You can then manipulate this array, before importing it. For instance:

```javascript
var data = fussy.toolbox.shuffle(
  fussy.toolbox.dataset('data.csv', 'schema.json')
);
```

Will load the dataset and shuffle it.


### Predicting data


```javascript
var query = fussy.query({
  select: ['column'],
  where: {
    foo: '',
    bar: ''
  }
});
```

### Using the results

When you call the query object, what you get is a result set, or "view" on
the data. This view has the following methods:

#### best()

The `best` function returns the best value for a given field. It actually
just takes the first element of the `all` function.

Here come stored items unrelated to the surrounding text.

-- ==== Sys2Proof/Laws/Memory.lean ====
section
/-! SUPPORT. Laws of the memory: what a read gives after a write, and that every write keeps the canonical form. -/

namespace Sys2Proof.Machine

/-- Every address of a list is above a bound. -/
def Memory.above (n : Nat) (m : List Host.Cell) : Prop := ∀ c ∈ m, n < c.1

theorem Memory.wf_cons {a : Nat} {v : Byte} {m : List Host.Cell} :
    Memory.wf ((a, v) :: m) = true ↔ v ≠ Memory.blank ∧ Memory.above a m ∧ Memory.wf m = true := by
  induction m generalizing a v with
  | nil => simp [Memory.wf, Memory.above]
  | cons c m ih =>
    obtain ⟨b, w⟩ := c
    have ih' := @ih b w
    constructor
    · intro h
      simp only [Memory.wf, Bool.and_eq_true, bne_iff_ne, decide_eq_true_eq] at h
      obtain ⟨⟨h1, h2⟩, h3⟩ := h
      refine ⟨h1, ?_, h3⟩
      intro c hc
      rcases List.mem_cons.1 hc with rfl | hc
      · exact h2
      · exact Nat.lt_trans h2 ((ih'.1 h3).2.1 c hc)
    · rintro ⟨h1, h2, h3⟩
      simp only [Memory.wf, Bool.and_eq_true, bne_iff_ne, decide_eq_true_eq]
      exact ⟨⟨h1, h2 (b, w) (List.mem_cons_self ..)⟩, h3⟩

theorem Memory.above_write {n a : Nat} {x : Byte} {m : List Host.Cell} (h : Memory.above n m) (ha : n < a) :
    Memory.above n (Memory.write m a x) := by
  induction m with
  | nil =>
    intro c hc
    simp only [Memory.write] at hc
    split at hc
    · cases hc
    · rcases List.mem_singleton.1 hc with rfl
      exact ha
  | cons c m ih =>
    obtain ⟨b, v⟩ := c
    have hm : Memory.above n m := fun c hc => h c (List.mem_cons_of_mem _ hc)
    have hb : n < b := h (b, v) (List.mem_cons_self ..)
    intro c hc
    simp only [Memory.write] at hc
    split at hc
    · split at hc
      · exact hm c hc
      · rcases List.mem_cons.1 hc with rfl | hc
        · exact ha
        · exact hm c hc
    · split at hc
      · split at hc
        · exact h c hc
        · rcases List.mem_cons.1 hc with rfl | hc
          · exact ha
          · exact h c hc
      · rcases List.mem_cons.1 hc with rfl | hc
        · exact hb
        · exact ih hm c hc

/-- A write of one byte keeps the canonical form. -/
theorem Memory.wf_write {m : List Host.Cell} (a : Nat) (x : Byte) (h : Memory.wf m = true) : Memory.wf (Memory.write m a x) = true := by
  induction m with
  | nil =>
    simp only [Memory.write]
    split
    · rfl
    · simpa [Memory.wf] using ‹_›
  | cons c m ih =>
    obtain ⟨b, v⟩ := c
    obtain ⟨h1, h2, h3⟩ := Memory.wf_cons.1 h
    simp only [Memory.write]
    split
    · subst a
      split
      · exact h3
      · exact Memory.wf_cons.2 ⟨‹_›, h2, h3⟩
    · split
      · split
        · exact h
        · refine Memory.wf_cons.2 ⟨‹_›, ?_, h⟩
          intro c hc
          rcases List.mem_cons.1 hc with rfl | hc
          · exact ‹a < b›
          · exact Nat.lt_trans ‹a < b› (h2 c hc)
      · exact Memory.wf_cons.2 ⟨h1, Memory.above_write h2 (by omega), ih h3⟩

theorem Memory.read_of_above {m : List Host.Cell} {a n : Nat} (h : Memory.above n m) (ha : a ≤ n) : Memory.read m a = Memory.blank := by
  cases m with
  | nil => rfl
  | cons c m =>
    obtain ⟨b, v⟩ := c
    have hb : n < b := h (b, v) (List.mem_cons_self ..)
    simp only [Memory.read]
    split
    · omega
    · split
      · rfl
      · omega

/-- A read at the address of a write gives what was written. -/
theorem Memory.read_write_same {m : List Host.Cell} (a : Nat) (x : Byte) (h : Memory.wf m = true) :
    Memory.read (Memory.write m a x) a = x := by
  induction m with
  | nil =>
    simp only [Memory.write]
    split
    · simp [Memory.read, *]
    · simp [Memory.read]
  | cons c m ih =>
    obtain ⟨b, v⟩ := c
    obtain ⟨h1, h2, h3⟩ := Memory.wf_cons.1 h
    simp only [Memory.write]
    split
    · subst a
      split
      · rw [Memory.read_of_above h2 (Nat.le_refl _)]; exact (‹x = Memory.blank›).symm
      · simp [Memory.read]
    · split
      · split
        · simp only [Memory.read]; split
          · omega
          · simp [*]
        · simp [Memory.read]
      · rw [Memory.read, if_neg ‹¬a = b›, if_neg ‹¬a < b›]
        exact ih h3

/-- A read elsewhere gives what it gave. -/
theorem Memory.read_write_other {m : List Host.Cell} {a b : Nat} (x : Byte) (hab : b ≠ a) (h : Memory.wf m = true) :
    Memory.read (Memory.write m a x) b = Memory.read m b := by
  induction m with
  | nil =>
    simp only [Memory.write]
    split
    · rfl
    · simp only [Memory.read]
      split
      · exact absurd ‹_› hab
      · split <;> rfl
  | cons c m ih =>
    obtain ⟨d, v⟩ := c
    obtain ⟨h1, h2, h3⟩ := Memory.wf_cons.1 h
    simp only [Memory.write]
    split
    · subst a
      split
      · simp only [Memory.read]
        split
        · exact absurd ‹_› hab
        · split
          · exact Memory.read_of_above h2 (by omega)
          · rfl
      · simp only [Memory.read]
        split
        · exact absurd ‹_› hab
        · rfl
    · split
      · split
        · rfl
        · rw [Memory.read]
          split
          · exact absurd ‹_› hab
          · split
            · simp only [Memory.read]
              split
              · omega
              · split
                · rfl
                · omega
            · rfl
      · simp only [Memory.read]
        split
        · rfl
        · split
          · rfl
          · exact ih h3

/-- Writes of bytes keep the canonical form. -/
theorem Memory.wf_writeBytes {m : List Host.Cell} (a : Nat) (l : List Byte) (h : Memory.wf m = true) :
    Memory.wf (Memory.writeBytes m a l) = true := by
  induction l generalizing m a with
  | nil => exact h
  | cons x l ih => exact ih (a + 1) (Memory.wf_write a x h)

theorem Memory.wf_writeMasked {m : List Host.Cell} (a : Nat) (l : List (Option Byte)) (h : Memory.wf m = true) :
    Memory.wf (Memory.writeMasked m a l) = true := by
  induction l generalizing m a with
  | nil => exact h
  | cons x l ih =>
    cases x with
    | none => exact ih (a + 1) h
    | some x => exact ih (a + 1) (Memory.wf_write a x h)

theorem Memory.wf_writeNat {m : List Host.Cell} (a n x : Nat) (h : Memory.wf m = true) : Memory.wf (Memory.writeNat m a n x) = true :=
  Memory.wf_writeBytes a _ h

/-- Cells taken away leave the canonical form. -/
theorem Memory.wf_filter {m : List Host.Cell} (p : Host.Cell → Bool) (h : Memory.wf m = true) : Memory.wf (m.filter p) = true := by
  induction m with
  | nil => rfl
  | cons c m ih =>
    obtain ⟨a, v⟩ := c
    obtain ⟨h1, h2, h3⟩ := Memory.wf_cons.1 h
    simp only [List.filter_cons]
    split
    · exact Memory.wf_cons.2 ⟨h1, fun c hc => h2 c (List.mem_filter.1 hc).1, ih h3⟩
    · exact ih h3

/-- A read outside the bytes written gives what it gave. -/
theorem Memory.read_writeBytes_other {m : List Host.Cell} {a b : Nat} (l : List Byte) (hb : b < a ∨ a + l.length ≤ b)
    (h : Memory.wf m = true) : Memory.read (Memory.writeBytes m a l) b = Memory.read m b := by
  induction l generalizing m a with
  | nil => rfl
  | cons x l ih =>
    simp only [List.length_cons] at hb
    rw [Memory.writeBytes, ih (by omega) (Memory.wf_write a x h), Memory.read_write_other x (by omega) h]

/-- A read of the bytes written gives them. -/
theorem Memory.readBytes_writeBytes {m : List Host.Cell} (a : Nat) (l : List Byte) (h : Memory.wf m = true) :
    Memory.readBytes (Memory.writeBytes m a l) a l.length = l := by
  induction l generalizing m a with
  | nil => rfl
  | cons x l ih =>
    simp only [List.length_cons, Memory.readBytes, Memory.writeBytes]
    rw [Memory.read_writeBytes_other l (by omega) (Memory.wf_write a x h), Memory.read_write_same a x h, ih (a + 1) (Memory.wf_write a x h)]

end Sys2Proof.Machine
end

Depending on the distribution and the category of problem you are trying to
solve, this might not be the best choice for you.

#### mix()

The `mix` compute the weighted average value for a numeric field.

For instance, say there are 3 possible values for a "temperature" field: 10, 20, 40..

While the `all` function will returns an array of value->weight, the `mix`
function will directly returns you the weighted average, eg. 23.33.

#### all()

The `all` function returns the distribution of values: an array sorted by weight,
of all possible choices for the requested fields.

This is actually an array of `(value, weight)` tuples.

Use this function if you want access to raw data, and need to make
multiple, weighted decisions. (eg. for investment, risk management use cases).